Step 3: Configure ReconcileConfig

Before the actual example, some details about how to configure:

class ReconcileConfig:
report_type: str
source: SourceConnectionConfig
target: TargetConnectionConfig
metadata_config: ReconcileMetadataConfig

Parameters:

  • report_type: The type of report to be generated. Available report types are schema, row, data or all. For details check here.
  • source: The configuration for connecting to the source database to be reconciled.
    • dialect: The dialect of the source. Supported values: snowflake, oracle, mssql, synapse, databricks, redshift, teradata.
    • catalog: The source database/catalog name. catalog is used for consistency in naming
    • schema: The source schema name.
    • uc_connection_name: the connection name for the source as configured in workspace Connections. Not allowed for databricks
@dataclass
class SourceConnectionConfig:
dialect: str
catalog: str
schema: str
uc_connection_name: str | None = None
  • target: The specs of the target databricks catalog to be reconciled.
    • catalog: The target catalog name.
    • schema: The target schema name.
@dataclass
class TargetConnectionConfig:
catalog: str
schema: str
  • metadata_config: The metadata configuration. Reconcile uses this catalog & Schema on Databricks to store all the backend metadata details for reconciliation. expects a ReconcileMetadataConfig object.
    • catalog: The catalog name to store the metadata.
    • schema: The schema name to store the metadata.
@dataclass
class ReconcileMetadataConfig:
catalog: str = "lakebridge"
schema: str = "reconcile"
volume: str = "reconcile_volume"

If not set the default values will be used to store the metadata. The default resources are created during the installation of Lakebridge.

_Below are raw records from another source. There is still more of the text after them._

-- ==== Sys2Proof/Laws/Effects.lean ====
section
/-! SUPPORT. Laws/Effects.lean: what each shared operation outside the heater does, one lemma per operation: the values it leaves in the
fields that it does touch. -/

namespace Sys2Proof.Machine

/-! ## The plan (R2) -/

/-- A clamped word holds its value clamped. -/
theorem clampWord_toNat (lo hi : Nat) (w : Word) (hl : lo ≤ hi) (h : hi < 65536) : (clampWord lo hi w).toNat
    = max lo (min hi w.toNat) := by
  simp [clampWord, word, clampTo]; omega

/-- A clamped word clamps to itself. -/
theorem clampWord_idem (lo hi : Nat) (w : Word) (hl : lo ≤ hi) (h : hi < 65536) : clampWord lo hi
    (clampWord lo hi w) = clampWord lo hi w := by
  apply BitVec.eq_of_toNat_eq
  rw [clampWord_toNat _ _ _ hl h, clampWord_toNat _ _ _ hl h]; omega

/-- A clamped target clamps to itself. -/
theorem clampTarget_idem (w : Word) : clampTarget (clampTarget w) = clampTarget w := by
  unfold clampTarget
  congr 1
  have : (BitVec.ofInt 16 (max (-200) (min 450 w.toInt))).toInt = max (-200) (min 450 w.toInt) := by
    rw [BitVec.toInt_ofInt]
    simp [Int.bmod]; omega
  rw [this]; omega

/-- The mode word of four field values. -/
def modeWordOf (l b : Fin 4) (c : Fin 8) (d : Fin 4) : Word :=
  fieldAt (2 ^ l.val) 0 ||| BitVec.ofNat 16 (16 * b.val) ||| fieldAt c.val 8 ||| fieldAt d.val 12

/-- The clamped mode word over all of its fields. -/
theorem clampMode_cases : ∀ (l b : Fin 4) (c : Fin 8) (d : Fin 4),
    (clampMode (modeWordOf l b c d &&& 0x7F3F) == modeWordOf l b c d && modeWordOf l b c d &&& 0x7F3F == modeWordOf l b c d) = true := by
  decide +kernel

/-- The order and sweep bits of a mode word. -/
theorem orderBits (n : Nat) : n &&& 48 = 16 * (n / 16 % 4) := by
  apply Nat.eq_of_testBit_eq; intro i
  rw [show (48 : Nat) = 2 ^ 4 * (2 ^ 2 - 1) by rfl, show 16 * (n / 16 % 4) = 2 ^ 4 * (n / 2 ^ 4 % 2 ^ 2) by rfl,
    Nat.testBit_and, Nat.testBit_two_pow_mul, Nat.testBit_two_pow_mul, Nat.testBit_two_pow_sub_one,
    Nat.testBit_mod_two_pow, Nat.testBit_div_two_pow]
  by_cases h : 4 ≤ i
  · simp [h, Nat.sub_add_cancel h, Bool.and_comm]
  · simp [h]

/-- A clamped mode word clamps to itself. -/
theorem clampMode_idem (w : Word) : clampMode (clampMode w &&& 0x7F3F) = clampMode w ∧ clampMode w &&& 0x7F3F
    = clampMode w := by
  obtain ⟨l, hl⟩ : ∃ l : Fin 4, (burstOf (field w 0 4)).len = 2 ^ l.val := by
    cases burstOf (field w 0 4)
    exacts [⟨0, rfl⟩, ⟨1, rfl⟩, ⟨2, rfl⟩, ⟨3, rfl⟩]
  obtain ⟨b, hb⟩ : ∃ b : Fin 4, w &&& 0x0030 = BitVec.ofNat 16 (16 * b.val) := by
    refine ⟨⟨w.toNat / 16 % 4, Nat.mod_lt _ (by decide)⟩, BitVec.eq_of_toNat_eq ?_⟩
    rw [BitVec.toNat_and, BitVec.toNat_ofNat]
    show w.toNat &&& 48 = _
    rw [orderBits]; dsimp only; omega
  have := clampMode_cases l b ⟨field w 8 4 % 8, Nat.mod_lt _ (by decide)⟩ ⟨min 3 (field w 12 3), by omega⟩
  simp only [modeWordOf, ← hl, ← hb] at this
  simpa [clampMode] using this

/-- Bits kept twice are kept once. -/
theorem and_idem (a b : Word) : a &&& b &&& b = a &&& b := by
  ext i; simp

/-- The field-range step leaves an entry whose fields lie in the ranges of its class (R2). -/
theorem rangeStep_inRange (phw : Nat) (n : Fin 53) (e : Entry) (h : phw < 65536) : inRange phw n
    (rangeStep phw n e) = true := by
  simp only [inRange, beq_iff_eq, rangeStep]
  generalize classOf n = c
  cases c
  case policy => simp only [clampFields, dropUnused]; congr 1 <;> apply clampWord_idem <;> omega
  case supply => simp only [clampFields, dropUnused]; congr 1 <;> apply clampWord_idem <;> omega
  case vehicle =>
    simp only [clampFields, dropUnused]; congr 1
    · apply clampWord_idem <;> omega
    · apply and_idem
  case acceptance => simp only [clampFields, dropUnused]; congr 1; apply clampWord_idem <;> omega; apply clampWord_idem <;> omega; apply and_idem
  case packHeating => simp only [clampFields, dropUnused]; congr 1 <;> apply clampWord_idem <;> omega
  case isolation => 
    simp only [clampFields, dropUnused]
    have h1 : (word (clampTo 100 5000 e.w0.toNat)).toNat = clampTo 100 5000 e.w0.toNat := by simp [word, clampTo]
    have h2 : clampTo 100 5000 (clampTo 100 5000 e.w0.toNat) = clampTo 100 5000 e.w0.toNat := by simp only [clampTo]; omega
    rw [h1, h2]
    congr 1
    · apply clampWord_idem <;> simp only [clampTo] <;> omega
    · apply clampWord_idem <;> omega
  case heatingMode => 
    simp only [clampFields, dropUnused]; congr 1
    · rw [(clampMode_idem _).1]
    · apply and_idem
  case zone => 
    simp only [clampFields, dropUnused]; congr 1
    · exact clampTarget_idem _
    · apply clampWord_idem <;> omega
    · apply clampWord_idem <;> omega
  case schedule => 
    simp only [clampFields, dropUnused]; congr 1
    · apply clampWord_idem <;> omega
    · apply clampWord_idem <;> omega
    · apply and_idem
  case price => rfl

/-! ## The demand line (R27 to R29) -/

/-- The three conditions of R27. -/
theorem permission_iff (s : State) : permission s = true ↔ s.ses.session = .opened ∧ (s.iso.grade
    = .good ∨ s.iso.grade = .warning) ∧ s.iso.lockout = false := by
  simp [permission, insulationOk]
  cases s.iso.grade <;> simp [Grade.isProven]

/-- A zone that is in no FAULTED state. -/
theorem isFaulted_iff (z : ZoneState) : z.isFaulted = false ↔ ∀ k, z ≠ .faulted k := by cases z <;> simp [ZoneState.isFaulted]

/-- Some zone demands heat (R79). -/
theorem heatDemand_iff (s : State) : heatDemand s = true ↔ ∃ z : Fin 8, inMask s z = true ∧ 0 < (s.zone z).rating
    ∧ (s.zone z).temp.isSome = true ∧ (s.zone z).want = true ∧ ∀ k, (s.zone z).state ≠ .faulted k := by
  have hz : ∀ z : Fin 8, z ∈ zoneIds := by decide
  unfold heatDemand demandsHeat
  simp only [List.any_eq_true, Bool.and_eq_true, decide_eq_true_eq, Bool.not_eq_true', isFaulted_iff]
  constructor
  · rintro ⟨z, _, h⟩; exact ⟨z, h.1.1.1.1, h.1.1.1.2, h.1.1.2, h.1.2, h.2⟩
  · rintro ⟨z, h1, h2, h3, h4, h5⟩; exact ⟨z, hz z, ⟨⟨⟨⟨h1, h2⟩, h3⟩, h4⟩, h5⟩⟩

/-- The van wants power (R28). -/
theorem wantsPower_iff (s : State) : wantsPower s = true ↔ chargeEnable s = true ∨ 0 < auxRequest s ∨ ∃ z : Fin 8,
    inMask s z = true ∧ 0 < (s.zone z).rating ∧ (s.zone z).temp.isSome = true ∧ (s.zone z).want = true ∧ ∀ k,
    (s.zone z).state ≠ .faulted k := by
  rw [← heatDemand_iff]; simp [wantsPower, or_assoc]

/-- With the plug out the line is IDLE (R27). -/
theorem evalDemand_unplugged (s : State) (hp : s.ses.plug ≠ .plugged) : evalDemand s = s.setSup
    { s.sup with demand := .idle, withdrawal := .none } := by
  unfold evalDemand demandLine; simp [hp]

/-- With the grade UNKNOWN or FAULT the line is not READY (R27). -/
theorem evalDemand_not_ready (s : State) (h : s.iso.grade.isProven = false) : (evalDemand s).sup.demand ≠ .ready := by
  unfold evalDemand demandLine permission insulationOk; simp [h]
  split <;> simp

/-- An evaluation leaves the line safe (R27). -/
theorem evalDemand_demandSafe (s : State) : DemandSafe (evalDemand s) := by
  intro h
  simp only [evalDemand, State.setSup_sup] at h
  have : permission s = true := by
    unfold demandLine at h
    split at h; · cases h
    split at h; · cases h
    split at h; · cases h
    rename_i h1; simpa using h1
  simp [permission, insulationOk] at this
  simpa using this

/-- The first record after the demand ended (R29). -/
theorem watchRecord_waiting (s : State) (h : s.sup.withdrawal ≠ .none) (h2 : (evalDemand s).sup.withdrawal
    = .waiting) : watchRecord s = if s.alc.record.mode = .off then (evalDemand s).setSup {
    (evalDemand s).sup with withdrawal := .marked } else evalDemand s := by
  unfold watchRecord; rw [if_neg h]; dsimp only; split <;> simp_all

/-- The record after the marked one (R29). -/
theorem watchRecord_marked (s : State) (h : s.sup.withdrawal ≠ .none) (h2 : (evalDemand s).sup.withdrawal
    = .marked) : watchRecord s = (evalDemand s).setSup
    { (evalDemand s).sup with demand := .present, withdrawal := .none } := by
  unfold watchRecord; rw [if_neg h]; dsimp only; split <;> simp_all

/-- Demand that returned, or never left (R29). -/
theorem watchRecord_none (s : State) (h : s.sup.withdrawal ≠ .none) (h2 : (evalDemand s).sup.withdrawal = .none) :
    watchRecord s = evalDemand s := by
  unfold watchRecord; rw [if_neg h]; dsimp only; split <;> simp_all

/-! ## The holds (R65 to R67, R102) -/

/-- The hold ends because the grade left GOOD and WARNING (R67). -/
theorem endHoldByGrade_spec (s : State) : (endHoldByGrade s).alc.hold = .none ∧ (s.alc.hold ≠ .none
    → ToldAll .holdChange s (endHoldByGrade s)) ∧ (endHoldByGrade s).ses = (if s.alc.hold ≠ .none ∧ s.ses.session = .opened
      then { s.ses with holdWithdrawn := true } else s.ses) ∧ Grows s (endHoldByGrade s)
    ∧ (endHoldByGrade s).iso = s.iso ∧ (endHoldByGrade s).htr = s.htr ∧ (endHoldByGrade s).mtr = s.mtr ∧
    (endHoldByGrade s).rst = s.rst := by
  refine ⟨?_, ?_, ?_, endHoldByGrade_grows s, by simp, by simp, by simp, by simp⟩
  · unfold endHoldByGrade markHoldWithdrawn; (repeat' split) <;> simp_all [dropHold]
  · intro h; unfold endHoldByGrade markHoldWithdrawn; simp [h]
    have := (raise_toldAll .holdChange (dropHold s)).after (s := s) (.of_eq (by simp [dropHold]))
    split
    · exact this.grow (.of_eq (by simp))
    · exact this
  · unfold endHoldByGrade markHoldWithdrawn
    by_cases h : s.alc.hold = .none
    · simp [h]
    · by_cases h2 : s.ses.session = .opened <;> simp [h, h2, dropHold]

/-- The overdue condition suspends a HELD hold (R65). -/
theorem suspendHold_spec (s : State) : suspendHold s =
    { s with
      alc := (suspendHold s).alc, ses := (suspendHold s).ses, portV := (suspendHold s).portV, portP := (suspendHold s).portP,
      portF := (suspendHold s).portF } ∧ (suspendHold s).alc = (if s.alc.hold = .held then { s.alc with hold := .suspended }
    else s.alc) ∧ (suspendHold s).ses = (if s.alc.hold = .held ∧ s.ses.session = .opened
      then { s.ses with holdWithdrawn := true } else s.ses) ∧ (s.alc.hold = .held → ToldAll .holdChange s (suspendHold s))
    ∧ (s.alc.hold ≠ .held → suspendHold s = s) := by
  unfold suspendHold
  by_cases h : s.alc.hold = .held
  · simp only [if_pos h]
    unfold markHoldWithdrawn
    refine ⟨?_, ?_, ?_, ?_, fun h' => absurd h h'⟩
    · split <;> rfl
    · split <;> simp
    · simp; by_cases h2 : s.ses.session = .opened <;> simp [h, h2]
    · intro _
      have := (raise_toldAll .holdChange (s.setAlc { s.alc with hold := .suspended })).after (s := s) (.of_eq (by simp))
      split
      · exact this.grow (.of_eq (by simp))
      · exact this
  · simp [h]

/-- The overdue condition re-tested (R102). -/
theorem testOverdue_spec (s : State) : (testOverdue s).iso =
    { s.iso with overdue := decide (overdueLimit s.iso ≤ s.iso.age) } ∧ (testOverdue s).alc.record = s.alc.record
    ∧ (testOverdue s).alc.window = s.alc.window := by
  have := suspendHold_spec (s.setIso { s.iso with overdue := decide (overdueLimit s.iso ≤ s.iso.age) })
  unfold testOverdue; dsimp only; split
  · refine ⟨?_, ?_, ?_⟩
    · rw [this.1]; rfl
    · rw [this.2.1]; split <;> rfl
    · rw [this.2.1]; split <;> rfl
  · exact ⟨rfl, rfl, rfl⟩
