theorem periodTaken_hold (s : State) : (periodTaken s).alc.hold
    = if s.alc.hold = .held ∧ (periodTaken s).iso.overdue = true ∧ s.iso.overdue = false then .suspended else s.alc.hold :=
  testOverdue_hold_eq _

/-! ## Phases and samples (R107) -/

theorem exec_measurementPhaseEnd {s t : State} (hp : s.powered = true) (h : phaseEnded s = t) :
    exec .measurementPhaseEnd s = .next t := by
  rw [exec]; exact live_becomes hp h

theorem exec_bridgeSample {up un : Nat} {s t : State} (hp : s.powered = true) (h : sampled up un s = t) :
    exec (.bridgeSample up un) s = .next t := by
  rw [exec]; exact live_becomes hp h

/-- Settles O39: the timers by their expiries, the phases and the samples by the phase they find. -/
theorem monitorTimersAndPhases : Obligations.MonitorTimersAndPhases := by
  unfold Obligations.MonitorTimersAndPhases
  refine ⟨fun s hp => ⟨exec_deadBusExpiry hp, periodExpired s, by rw [exec]; exact live_becomes hp rfl, ?_⟩,
    fun up un s hp => ⟨fun h => ?_, fun h => ?_, fun h => ?_, fun h => ?_, fun hA hB => ?_, fun h hc => ?_, fun h hc => ?_⟩⟩
  · have hiso := periodTaken_iso s
    have hhold := periodTaken_hold s
    have hgrows := periodExpired_grows s
    obtain ⟨hgrade, hage, hphase, hpurpose⟩ := periodTaken_keeps s
    obtain ⟨hrecord, hwindow⟩ := periodTaken_record s
    obtain ⟨-, rpurpose, rrestarts, rwindow, rage, rover, rgrade, rperiod, rtimer, rhold, rrecord, -⟩ :=
      requestMeasurement_spec .periodic (periodTaken s)
    have hrest := periodExpired_restKept s
    obtain ⟨hplan, hsup, hhtr, hmtr, hrst, hnv⟩ : (periodExpired s).plan = s.plan ∧ (periodExpired s).sup = s.sup
      ∧ (periodExpired s).htr = s.htr ∧ (periodExpired s).mtr = s.mtr ∧ (periodExpired s).rst = s.rst
      ∧ (periodExpired s).nv = s.nv := by simp
    rw [periodExpired_eq] at hgrows hrest hplan hsup hhtr hmtr hrst hnv ⊢
    by_cases hask : s.iso.phase = .idle ∧ s.iso.energizedLast = true ∧ s.iso.localization.suspendsPeriodic = false
    · rw [if_pos hask] at hgrows hrest hplan hsup hhtr hmtr hrst hnv ⊢
      refine ⟨by rw [rperiod, hiso], by rw [rtimer, hiso], by rw [rage, hage], by rw [rover, hiso],
        fun _ _ _ => ⟨rpurpose, rrestarts, ?_⟩, fun h => absurd hask h, by rw [rhold, rover]; exact hhold, by rw [rgrade, hgrade],
        hhtr, hsup, hplan, hmtr, hrst, hnv, by rw [rrecord, hrecord], hgrows.portsKept, hrest⟩
      rw [hrecord] at rwindow
      split at rwindow
      · next hrest => exact (if_pos hrest).mpr ⟨rwindow.1, rwindow.2.2⟩
      · next hrest => exact (if_neg hrest).mpr rwindow
    · rw [if_neg hask] at hgrows hrest hplan hsup hhtr hmtr hrst hnv ⊢
      exact ⟨by rw [hiso], by rw [hiso], hage, by rw [hiso], fun h1 h2 h3 => absurd ⟨h1, h2, h3⟩ hask,
        fun _ => ⟨hphase, hpurpose, hwindow⟩, hhold, hgrade, hhtr, hsup, hplan, hmtr, hrst, hnv, hrecord, hgrows.portsKept, hrest⟩
  · exact exec_measurementPhaseEnd hp (by rcases h with h | h <;> simp [phaseEnded, h])
  · exact exec_measurementPhaseEnd hp (by simp [phaseEnded, h, Config.sampleMs]; rfl)
  · exact exec_measurementPhaseEnd hp (by simp [phaseEnded, h, Config.settleMs]; rfl)
  · exact exec_measurementPhaseEnd hp (by simp [phaseEnded, h, Config.sampleMs]; rfl)
  · exact exec_bridgeSample hp (by unfold sampled; split <;> simp_all)
  · exact exec_bridgeSample hp (by simp [sampled, h, hc]; rfl)
  · exact exec_bridgeSample hp (by simp [sampled, h, hc]; rfl)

Now, an Example of configuring the ReconcileConfig properties that you can copy into the notebook:

reconcile_config = ReconcileConfig(
report_type="all",
source=SourceConnectionConfig(
dialect="snowflake",
catalog="source_sf_catalog",
schema="source_sf_schema",
uc_connection_name="source_connection_name"
),
target=TargetConnectionConfig(
catalog="target_databricks_catalog",
schema="target_databricks_schema",
),
metadata_config = ReconcileMetadataConfig(
catalog = "lakebridge_metadata",
schema= "reconcile"
),
)

Step 4: Configure TableRecon

from databricks.labs.lakebridge.config import TableRecon
from databricks.labs.lakebridge.reconcile.recon_config import (
Table,
ColumnMapping,
ColumnThresholds,
TableThresholds,
Transformation,
JdbcReaderOptions,
Aggregate,
Filters
)

table_recon = TableRecon(
tables=[
Table(
source_name="source_table_name",
target_name="target_table_name",
join_columns=["store_id", "account_id"],
column_mapping=[
ColumnMapping(source_name="dept_id", target_name="department_id"),
],
column_thresholds=[
ColumnThresholds(column_name="unit_price", upper_bound="-5", lower_bound="5", type="float")
],
table_thresholds=[
TableThresholds(lower_bound="0%", upper_bound="5%", model="mismatch")
],
transformations=[
Transformation(
column_name="inventory_units",
source="coalesce(cast(cast(inventory_units as decimal(38,10)) as string), '_null_recon_')",
target='coalesce(replace(cast(format_number(cast(inventory_units as decimal(38, 10)), 10) as string), ",", ""), "_null_recon_")'
)
],
jdbc_reader_options=JdbcReaderOptions(
num_partitions=50,
partition_column="lct_nbr",
lower_bound="1",
upper_bound="50000"
),
filters=Filters(
source="lower(dept_name)='finance'",
target="lower(department_name)='finance'"
)
)
]
)

Step 5: Run

from databricks.labs.lakebridge import __version__
from databricks.sdk import WorkspaceClient
from databricks.labs.lakebridge.reconcile.trigger_recon_service import TriggerReconService
from databricks.labs.lakebridge.reconcile.exception import ReconciliationException

ws = WorkspaceClient(product="lakebridge", product_version=__version__)

try:
result = TriggerReconService.trigger_recon(
ws=ws,
spark=spark,
table_recon=table_recon,
reconcile_config=reconcile_config
)
print(result.recon_id)
print(result)
except ReconciliationException as e:
print(f"Failed: {e.reconcile_output.recon_id}")
print(e)

Visualization

After running, use the recon_id to drill into the results on the AI/BI Dashboard deployed in your workspace during installation.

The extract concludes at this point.